18 of 287 comments (clear)

  1. Cool by Rik+Sweeney · · Score: 1, Insightful

    That'll please everyone trying to download the latest version of Ubuntu. Just to make sure this doesn't happen in the future I'll hammer the server directly.

    But enough of my whining, Prison Break was on last night...

    --
    Summation 2
  2. He compares it to a phone call.... by OctoberSky · · Score: 5, Insightful

    I compare it to paying a gym membership, heading towards the treadmill only to be stopped by a trainer and told there is someone on it already. You look, see no one is on it, ask again and are allowed to use it. Sometimes the trainer comes over and tells you that you have to get off for someone else. Everytime you get off, no one else gets on. So you have to restart your workout whenever the trainer asks.

    1. Re:He compares it to a phone call.... by rtb61 · · Score: 4, Insightful
      I see it more like a courier. You call a courier, put you package in the van and away it goes travelling down a Comcast owned toll way. Along they way a bunch of Comcast hijackers jump out from behind a bush, pull the van over, grab your package and throw it into a ditch. The van driver informs you your package has been dumped, doesn't tell you exactly why, and you have to call another courier a hope this time the package makes it.

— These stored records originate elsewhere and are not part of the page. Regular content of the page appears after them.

/-! ### `State.onTlu` -/

@[simp] theorem State.onTlu_pending (f : Tlu → Tlu) (s : State) : (s.onTlu f).pending = s.pending := rfl
@[simp] theorem State.onTlu_now (f : Tlu → Tlu) (s : State) : (s.onTlu f).now = s.now := rfl
@[simp] theorem State.onTlu_tlu (f : Tlu → Tlu) (s : State) : (s.onTlu f).tlu = f s.tlu := rfl
@[simp] theorem State.onTlu_cfr (f : Tlu → Tlu) (s : State) : (s.onTlu f).cfr = s.cfr := rfl
@[simp] theorem State.onTlu_sgc (f : Tlu → Tlu) (s : State) : (s.onTlu f).sgc = s.sgc := rfl
@[simp] theorem State.onTlu_lku (f : Tlu → Tlu) (s : State) : (s.onTlu f).lku = s.lku := rfl
@[simp] theorem State.onTlu_dlu (f : Tlu → Tlu) (s : State) : (s.onTlu f).dlu = s.dlu := rfl
@[simp] theorem State.onTlu_rst (f : Tlu → Tlu) (s : State) : (s.onTlu f).rst = s.rst := rfl
@[simp] theorem State.onTlu_pcu (f : Tlu → Tlu) (s : State) : (s.onTlu f).pcu = s.pcu := rfl
@[simp] theorem State.onTlu_aou (f : Tlu → Tlu) (s : State) : (s.onTlu f).aou = s.aou := rfl
@[simp] theorem State.onTlu_ksp (f : Tlu → Tlu) (s : State) : (s.onTlu f).ksp = s.ksp := rfl
@[simp] theorem State.onTlu_kou (f : Tlu → Tlu) (s : State) : (s.onTlu f).kou = s.kou := rfl
@[simp] theorem State.onTlu_csu (f : Tlu → Tlu) (s : State) : (s.onTlu f).csu = s.csu := rfl

/-! ### `State.onCfr` -/

@[simp] theorem State.onCfr_pending (f : Cfr → Cfr) (s : State) : (s.onCfr f).pending = s.pending := rfl
@[simp] theorem State.onCfr_now (f : Cfr → Cfr) (s : State) : (s.onCfr f).now = s.now := rfl
@[simp] theorem State.onCfr_tlu (f : Cfr → Cfr) (s : State) : (s.onCfr f).tlu = s.tlu := rfl
@[simp] theorem State.onCfr_cfr (f : Cfr → Cfr) (s : State) : (s.onCfr f).cfr = f s.cfr := rfl
@[simp] theorem State.onCfr_sgc (f : Cfr → Cfr) (s : State) : (s.onCfr f).sgc = s.sgc := rfl
@[simp] theorem State.onCfr_lku (f : Cfr → Cfr) (s : State) : (s.onCfr f).lku = s.lku := rfl
@[simp] theorem State.onCfr_dlu (f : Cfr → Cfr) (s : State) : (s.onCfr f).dlu = s.dlu := rfl
@[simp] theorem State.onCfr_rst (f : Cfr → Cfr) (s : State) : (s.onCfr f).rst = s.rst := rfl
@[simp] theorem State.onCfr_pcu (f : Cfr → Cfr) (s : State) : (s.onCfr f).pcu = s.pcu := rfl
@[simp] theorem State.onCfr_aou (f : Cfr → Cfr) (s : State) : (s.onCfr f).aou = s.aou := rfl
@[simp] theorem State.onCfr_ksp (f : Cfr → Cfr) (s : State) : (s.onCfr f).ksp = s.ksp := rfl
@[simp] theorem State.onCfr_kou (f : Cfr → Cfr) (s : State) : (s.onCfr f).kou = s.kou := rfl
@[simp] theorem State.onCfr_csu (f : Cfr → Cfr) (s : State) : (s.onCfr f).csu = s.csu := rfl

/-! ### `State.onSgc` -/

@[simp] theorem State.onSgc_pending (f : Sgc → Sgc) (s : State) : (s.onSgc f).pending = s.pending := rfl
@[simp] theorem State.onSgc_now (f : Sgc → Sgc) (s : State) : (s.onSgc f).now = s.now := rfl
@[simp] theorem State.onSgc_tlu (f : Sgc → Sgc) (s : State) : (s.onSgc f).tlu = s.tlu := rfl
@[simp] theorem State.onSgc_cfr (f : Sgc → Sgc) (s : State) : (s.onSgc f).cfr = s.cfr := rfl
@[simp] theorem State.onSgc_sgc (f : Sgc → Sgc) (s : State) : (s.onSgc f).sgc = f s.sgc := rfl
@[simp] theorem State.onSgc_lku (f : Sgc → Sgc) (s : State) : (s.onSgc f).lku = s.lku := rfl
@[simp] theorem State.onSgc_dlu (f : Sgc → Sgc) (s : State) : (s.onSgc f).dlu = s.dlu := rfl
@[simp] theorem State.onSgc_rst (f : Sgc → Sgc) (s : State) : (s.onSgc f).rst = s.rst := rfl
@[simp] theorem State.onSgc_pcu (f : Sgc → Sgc) (s : State) : (s.onSgc f).pcu = s.pcu := rfl
@[simp] theorem State.onSgc_aou (f : Sgc → Sgc) (s : State) : (s.onSgc f).aou = s.aou := rfl
@[simp] theorem State.onSgc_ksp (f : Sgc → Sgc) (s : State) : (s.onSgc f).ksp = s.ksp := rfl
@[simp] theorem State.onSgc_kou (f : Sgc → Sgc) (s : State) : (s.onSgc f).kou = s.kou := rfl
@[simp] theorem State.onSgc_csu (f : Sgc → Sgc) (s : State) : (s.onSgc f).csu = s.csu := rfl

/-! ### `State.onLku` -/

@[simp] theorem State.onLku_pending (f : Lku → Lku) (s : State) : (s.onLku f).pending = s.pending := rfl
@[simp] theorem State.onLku_now (f : Lku → Lku) (s : State) : (s.onLku f).now = s.now := rfl
@[simp] theorem State.onLku_tlu (f : Lku → Lku) (s : State) : (s.onLku f).tlu = s.tlu := rfl
@[simp] theorem State.onLku_cfr (f : Lku → Lku) (s : State) : (s.onLku f).cfr = s.cfr := rfl
@[simp] theorem State.onLku_sgc (f : Lku → Lku) (s : State) : (s.onLku f).sgc = s.sgc := rfl
@[simp] theorem State.onLku_lku (f : Lku → Lku) (s : State) : (s.onLku f).lku = f s.lku := rfl
@[simp] theorem State.onLku_dlu (f : Lku → Lku) (s : State) : (s.onLku f).dlu = s.dlu := rfl
@[simp] theorem State.onLku_rst (f : Lku → Lku) (s : State) : (s.onLku f).rst = s.rst := rfl
@[simp] theorem State.onLku_pcu (f : Lku → Lku) (s : State) : (s.onLku f).pcu = s.pcu := rfl
@[simp] theorem State.onLku_aou (f : Lku → Lku) (s : State) : (s.onLku f).aou = s.aou := rfl
@[simp] theorem State.onLku_ksp (f : Lku → Lku) (s : State) : (s.onLku f).ksp = s.ksp := rfl
@[simp] theorem State.onLku_kou (f : Lku → Lku) (s : State) : (s.onLku f).kou = s.kou := rfl
@[simp] theorem State.onLku_csu (f : Lku → Lku) (s : State) : (s.onLku f).csu = s.csu := rfl

/-! ### `State.onDlu` -/

@[simp] theorem State.onDlu_pending (f : Dlu → Dlu) (s : State) : (s.onDlu f).pending = s.pending := rfl
@[simp] theorem State.onDlu_now (f : Dlu → Dlu) (s : State) : (s.onDlu f).now = s.now := rfl
@[simp] theorem State.onDlu_tlu (f : Dlu → Dlu) (s : State) : (s.onDlu f).tlu = s.tlu := rfl
@[simp] theorem State.onDlu_cfr (f : Dlu → Dlu) (s : State) : (s.onDlu f).cfr = s.cfr := rfl
@[simp] theorem State.onDlu_sgc (f : Dlu → Dlu) (s : State) : (s.onDlu f).sgc = s.sgc := rfl
@[simp] theorem State.onDlu_lku (f : Dlu → Dlu) (s : State) : (s.onDlu f).lku = s.lku := rfl
@[simp] theorem State.onDlu_dlu (f : Dlu → Dlu) (s : State) : (s.onDlu f).dlu = f s.dlu := rfl
@[simp] theorem State.onDlu_rst (f : Dlu → Dlu) (s : State) : (s.onDlu f).rst = s.rst := rfl
@[simp] theorem State.onDlu_pcu (f : Dlu → Dlu) (s : State) : (s.onDlu f).pcu = s.pcu := rfl
@[simp] theorem State.onDlu_aou (f : Dlu → Dlu) (s : State) : (s.onDlu f).aou = s.aou := rfl
@[simp] theorem State.onDlu_ksp (f : Dlu → Dlu) (s : State) : (s.onDlu f).ksp = s.ksp := rfl
@[simp] theorem State.onDlu_kou (f : Dlu → Dlu) (s : State) : (s.onDlu f).kou = s.kou := rfl
@[simp] theorem State.onDlu_csu (f : Dlu → Dlu) (s : State) : (s.onDlu f).csu = s.csu := rfl

/-! ### `State.onRst` -/

@[simp] theorem State.onRst_pending (f : Rst → Rst) (s : State) : (s.onRst f).pending = s.pending := rfl
@[simp] theorem State.onRst_now (f : Rst → Rst) (s : State) : (s.onRst f).now = s.now := rfl
@[simp] theorem State.onRst_tlu (f : Rst → Rst) (s : State) : (s.onRst f).tlu = s.tlu := rfl
@[simp] theorem State.onRst_cfr (f : Rst → Rst) (s : State) : (s.onRst f).cfr = s.cfr := rfl
@[simp] theorem State.onRst_sgc (f : Rst → Rst) (s : State) : (s.onRst f).sgc = s.sgc := rfl
@[simp] theorem State.onRst_lku (f : Rst → Rst) (s : State) : (s.onRst f).lku = s.lku := rfl
@[simp] theorem State.onRst_dlu (f : Rst → Rst) (s : State) : (s.onRst f).dlu = s.dlu := rfl
@[simp] theorem State.onRst_rst (f : Rst → Rst) (s : State) : (s.onRst f).rst = f s.rst := rfl
@[simp] theorem State.onRst_pcu (f : Rst → Rst) (s : State) : (s.onRst f).pcu = s.pcu := rfl
@[simp] theorem State.onRst_aou (f : Rst → Rst) (s : State) : (s.onRst f).aou = s.aou := rfl
@[simp] theorem State.onRst_ksp (f : Rst → Rst) (s : State) : (s.onRst f).ksp = s.ksp := rfl
@[simp] theorem State.onRst_kou (f : Rst → Rst) (s : State) : (s.onRst f).kou = s.kou := rfl
@[simp] theorem State.onRst_csu (f : Rst → Rst) (s : State) : (s.onRst f).csu = s.csu := rfl

/-! ### `State.onPcu` -/

@[simp] theorem State.onPcu_pending (f : Pcu → Pcu) (s : State) : (s.onPcu f).pending = s.pending := rfl
@[simp] theorem State.onPcu_now (f : Pcu → Pcu) (s : State) : (s.onPcu f).now = s.now := rfl
@[simp] theorem State.onPcu_tlu (f : Pcu → Pcu) (s : State) : (s.onPcu f).tlu = s.tlu := rfl
@[simp] theorem State.onPcu_cfr (f : Pcu → Pcu) (s : State) : (s.onPcu f).cfr = s.cfr := rfl
@[simp] theorem State.onPcu_sgc (f : Pcu → Pcu) (s : State) : (s.onPcu f).sgc = s.sgc := rfl
@[simp] theorem State.onPcu_lku (f : Pcu → Pcu) (s : State) : (s.onPcu f).lku = s.lku := rfl
@[simp] theorem State.onPcu_dlu (f : Pcu → Pcu) (s : State) : (s.onPcu f).dlu = s.dlu := rfl
@[simp] theorem State.onPcu_rst (f : Pcu → Pcu) (s : State) : (s.onPcu f).rst = s.rst := rfl
@[simp] theorem State.onPcu_pcu (f : Pcu → Pcu) (s : State) : (s.onPcu f).pcu = f s.pcu := rfl
@[simp] theorem State.onPcu_aou (f : Pcu → Pcu) (s : State) : (s.onPcu f).aou = s.aou := rfl
@[simp] theorem State.onPcu_ksp (f : Pcu → Pcu) (s : State) : (s.onPcu f).ksp = s.ksp := rfl
@[simp] theorem State.onPcu_kou (f : Pcu → Pcu) (s : State) : (s.onPcu f).kou = s.kou := rfl
@[simp] theorem State.onPcu_csu (f : Pcu → Pcu) (s : State) : (s.onPcu f).csu = s.csu := rfl

/-! ### `State.onAou` -/

@[simp] theorem State.onAou_pending (f : Aou → Aou) (s : State) : (s.onAou f).pending = s.pending := rfl
@[simp] theorem State.onAou_now (f : Aou → Aou) (s : State) : (s.onAou f).now = s.now := rfl
@[simp] theorem State.onAou_tlu (f : Aou → Aou) (s : State) : (s.onAou f).tlu = s.tlu := rfl
@[simp] theorem State.onAou_cfr (f : Aou → Aou) (s : State) : (s.onAou f).cfr = s.cfr := rfl
@[simp] theorem State.onAou_sgc (f : Aou → Aou) (s : State) : (s.onAou f).sgc = s.sgc := rfl
@[simp] theorem State.onAou_lku (f : Aou → Aou) (s : State) : (s.onAou f).lku = s.lku := rfl
@[simp] theorem State.onAou_dlu (f : Aou → Aou) (s : State) : (s.onAou f).dlu = s.dlu := rfl
@[simp] theorem State.onAou_rst (f : Aou → Aou) (s : State) : (s.onAou f).rst = s.rst := rfl
@[simp] theorem State.onAou_pcu (f : Aou → Aou) (s : State) : (s.onAou f).pcu = s.pcu := rfl
@[simp] theorem State.onAou_aou (f : Aou → Aou) (s : State) : (s.onAou f).aou = f s.aou := rfl
@[simp] theorem State.onAou_ksp (f : Aou → Aou) (s : State) : (s.onAou f).ksp = s.ksp := rfl
@[simp] theorem State.onAou_kou (f : Aou → Aou) (s : State) : (s.onAou f).kou = s.kou := rfl
@[simp] theorem State.onAou_csu (f : Aou → Aou) (s : State) : (s.onAou f).csu = s.csu := rfl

      By the way, you get charged each and every time the courier drives on the Comcast toll way, even when the additional traffic is as a result of their, fraudulent actions. The actions are fraudulent because, it is costing you in additional computer time, in additional energy usage, in your lost time and of course additional traffic charges (all traffic counts especially when unlimited, ain't really unlimited).

      --
      Chaos - everything, everywhere, everywhen
  3. Makes me wonder by The-Ixian · · Score: 3, Insightful

    if they are simply port blocking or doing deep packet inspection. If it is the former I would think it would be pretty easy to circumnavigate...if it is the latter....then I suppose SSL would be the solution.

    --
    My eyes reflect the stars and a smile lights up my face.
    1. Re:Makes me wonder by Anonymous Coward · · Score: 3, Insightful

      SSL isn't going to protect against a man-in-the-middle attack unless you're verifying certificates. That means web pages are likely safe from manipulation by some intelligent equipment in the middle, but it seems unlikely that bittorrent nodes have certificates signed by a CA (otherwise, the device in the middle can just make its own self-signed cert as needed and you'll never know).

      I'm pretty sure that equipment already exists which can do that for encrypted bittorrent traffic.

    2. Re:Makes me wonder by BosstonesOwn · · Score: 2, Insightful

      To make a point in spite of killing my ability to mod, what happens when they just start wiping out encrypted packets next ? One cable started throttling encrypted traffic as well and basically killed vpn for every one.

      The idea f this being a cat and mouse game should be absurd , they should stop mangling any data and design capacity to handle this issue. Move on to docsis 3.0 and then keep the uploads where they are , maybe see if bonding upstream channels are possible to loosen the network up a little.

      The thought I have to play cat and mouse to help FOSS community when seeding debian torrents, just pisses me off. I pay for the high speed tier and I help the community with a service I paid for. To me this sets a dangerous precedence and it could make this an option for other companies who don't want to develop their networks to deal with the coming generation of applications that may need more bandwidth. When they start breaking protocols but leave spambots and bot nets alone I have a real issue.

      --
      This package Does Not Contain a Winner
    3. Re:Makes me wonder by Andy+Dodd · · Score: 2, Insightful

      I agree.

      What the Comcast rep is describing in the article sounds like QoS - Any time there's a queue in a router somewhere, BT traffic goes to the back of the line. The end result is that if the network is being heavily used for other more latency/bandwidth critical uses, BT slows down, but if you use BT at 4 AM when no one else is using the network it'll be nice and fast.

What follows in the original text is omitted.